REQUIRED WORK: All of the lines below should be copied word for word.

MATERIALS PROVIDED:
-- ==== Sys2Proof/Machine/Wire.lean ====
section
/-! DEFINITION. Reading a trace: the full form of R11 and the bus symbols of R12 (00_scope.md). The symbol decoder
is the spec's tool for stating properties; the engine has no such circuit (R12, D33). -/

namespace Sys2Proof.Machine

/-- The full form of an event (R11): `Out(v)`, `Dir(d)`, `In(v)` or `FAULT`. -/
inductive FullEvent where
  | out (v : Byte) | dir (d : Byte) | inp (v : Byte) | fault
deriving DecidableEq, Repr

/-- The full form of an event (R11). -/
def Event.full : Event → FullEvent
  | .done (.scl _) v => .out v
  | .done (.sda _) v => .out v
  | .done (.auxOut _ _) v => .out v
  | .done (.oe _) v => .dir v
  | .done (.auxDir _) v => .dir v
  | .done .sample v => .inp v
  | .fault => .fault

/-- The bus symbols (R12): S, P, M0/M1, Z, Z0/Z1, Q0/Q1. -/
inductive Symbol where
  | S | P | M (b : Bool) | Z | Zs (b : Bool) | Q (b : Bool)
deriving DecidableEq, Repr

/-- What the symbol decoder holds: the line state and `pending` (R12). -/
structure WireView where
  scl : Bool
  sda : Bool
  sdaOe : Bool
  pending : Option Symbol
deriving DecidableEq, Repr

/-- The symbol a pending bit leaves when the clock falls. -/
def emitPending : Option Symbol → List Symbol
  | some x => [x]
  | none => []

/-- One event of the decoder of R12: the symbols it emits and the view after it. -/
def readEvent (c : Config) (w : WireView) : Event → List Symbol × WireView
  | .done (.scl true) _ =>
    ([], { w with scl := true,
                  pending := if w.scl then w.pending else some (if w.sdaOe then .M w.sda else .Z) })
  | .done (.scl false) _ =>
    if w.scl then (emitPending w.pending, { w with scl := false, pending := none })
    else ([], w)
  | .done (.sda b) _ =>
    if w.scl && w.sdaOe && w.sda != b then ([if b then .P else .S], { w with sda := b, pending := none })
    else ([], { w with sda := b })
  | .done (.oe b) _ => ([], { w with sdaOe := b })
  | .done .sample v =>
    if w.pending = some .Z then ([], { w with pending := some (.Zs (testBit v c.sdaBit)) })
    else ([.Q (testBit v c.sdaBit)], w)
  | .done (.auxOut _ _) _ => ([], w)
  | .done (.auxDir _) _ => ([], w)
  | .fault => ([], w)

/-- The symbols of a trace read from a view; at the end of the trace `pending` is dropped (R12). -/
def readWire (c : Config) : WireView → List Event → List Symbol
  | _, [] => []
  | w, e :: es => (readEvent c w e).1 ++ readWire c (readEvent c w e).2 es

/-- The symbols of a trace that starts in a line state (SCL, SDA, SDA_OE), with nothing pending (R12). -/
def symbols (c : Config) (line : Bool × Bool × Bool) (es : List Event) : List Symbol :=
  readWire c ⟨line.1, line.2.1, line.2.2, none⟩ es

/-- The line step of an event; a FAULT names none. -/
def Event.line : Event → Option Line
  | .done l _ => some l
  | .fault => none

/-- The events of a command that ran from s to t. -/
def eventsBetween (s t : State) : List Event := t.trace.drop s.trace.length

/-- The compact form of a command's trace (R11) without the sampled values: its line steps in order, `none` for
FAULT. -/
def linesBetween (s t : State) : List (Option Line) := (eventsBetween s t).map Event.line

end Sys2Proof.Machine
end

RESULT OF THE EXERCISE:
-- ==== Sys2Proof/Machine/Wire.lean ====
section
/-! DEFINITION. Reading a trace: the full form of R11 and the bus symbols of R12 (00_scope.md). The symbol decoder
is the spec's tool for stating properties; the engine has no such circuit (R12, D33). -/

namespace Sys2Proof.Machine

/-- The full form of an event (R11): `Out(v)`, `Dir(d)`, `In(v)` or `FAULT`. -/
inductive FullEvent where
  | out (v : Byte) | dir (d : Byte) | inp (v : Byte) | fault
deriving DecidableEq, Repr

/-- The full form of an event (R11). -/
def Event.full : Event → FullEvent
  | .done (.scl _) v => .out v
  | .done (.sda _) v => .out v
  | .done (.auxOut _ _) v => .out v
  | .done (.oe _) v => .dir v
  | .done (.auxDir _) v => .dir v
  | .done .sample v => .inp v
  | .fault => .fault

/-- The bus symbols (R12): S, P, M0/M1, Z, Z0/Z1, Q0/Q1. -/
inductive Symbol where
  | S | P | M (b : Bool) | Z | Zs (b : Bool) | Q (b : Bool)
deriving DecidableEq, Repr

/-- What the symbol decoder holds: the line state and `pending` (R12). -/
structure WireView where
  scl : Bool
  sda : Bool
  sdaOe : Bool
  pending : Option Symbol
deriving DecidableEq, Repr

/-- The symbol a pending bit leaves when the clock falls. -/
def emitPending : Option Symbol → List Symbol
  | some x => [x]
  | none => []

/-- One event of the decoder of R12: the symbols it emits and the view after it. -/
def readEvent (c : Config) (w : WireView) : Event → List Symbol × WireView
  | .done (.scl true) _ =>
    ([], { w with scl := true,
                  pending := if w.scl then w.pending else some (if w.sdaOe then .M w.sda else .Z) })
  | .done (.scl false) _ =>
    if w.scl then (emitPending w.pending, { w with scl := false, pending := none })
    else ([], w)
  | .done (.sda b) _ =>
    if w.scl && w.sdaOe && w.sda != b then ([if b then .P else .S], { w with sda := b, pending := none })
    else ([], { w with sda := b })
  | .done (.oe b) _ => ([], { w with sdaOe := b })
  | .done .sample v =>
    if w.pending = some .Z then ([], { w with pending := some (.Zs (testBit v c.sdaBit)) })
    else ([.Q (testBit v c.sdaBit)], w)
  | .done (.auxOut _ _) _ => ([], w)
  | .done (.auxDir _) _ => ([], w)
  | .fault => ([], w)

/-- The symbols of a trace read from a view; at the end of the trace `pending` is dropped (R12). -/
def readWire (c : Config) : WireView → List Event → List Symbol
  | _, [] => []
  | w, e :: es => (readEvent c w e).1 ++ readWire c (readEvent c w e).2 es

/-- The symbols of a trace that starts in a line state (SCL, SDA, SDA_OE), with nothing pending (R12). -/
def symbols (c : Config) (line : Bool × Bool × Bool) (es : List Event) : List Symbol :=
  readWire c ⟨line.1, line.2.1, line.2.2, none⟩ es

/-- The line step of an event; a FAULT names none. -/
def Event.line : Event → Option Line
  | .done l _ => some l
  | .fault => none

/-- The events of a command that ran from s to t. -/
def eventsBetween (s t : State) : List Event := t.trace.drop s.trace.length

/-- The compact form of a command's trace (R11) without the sampled values: its line steps in order, `none` for
FAULT. -/
def linesBetween (s t : State) : List (Option Line) := (eventsBetween s t).map Event.line

end Sys2Proof.Machine
end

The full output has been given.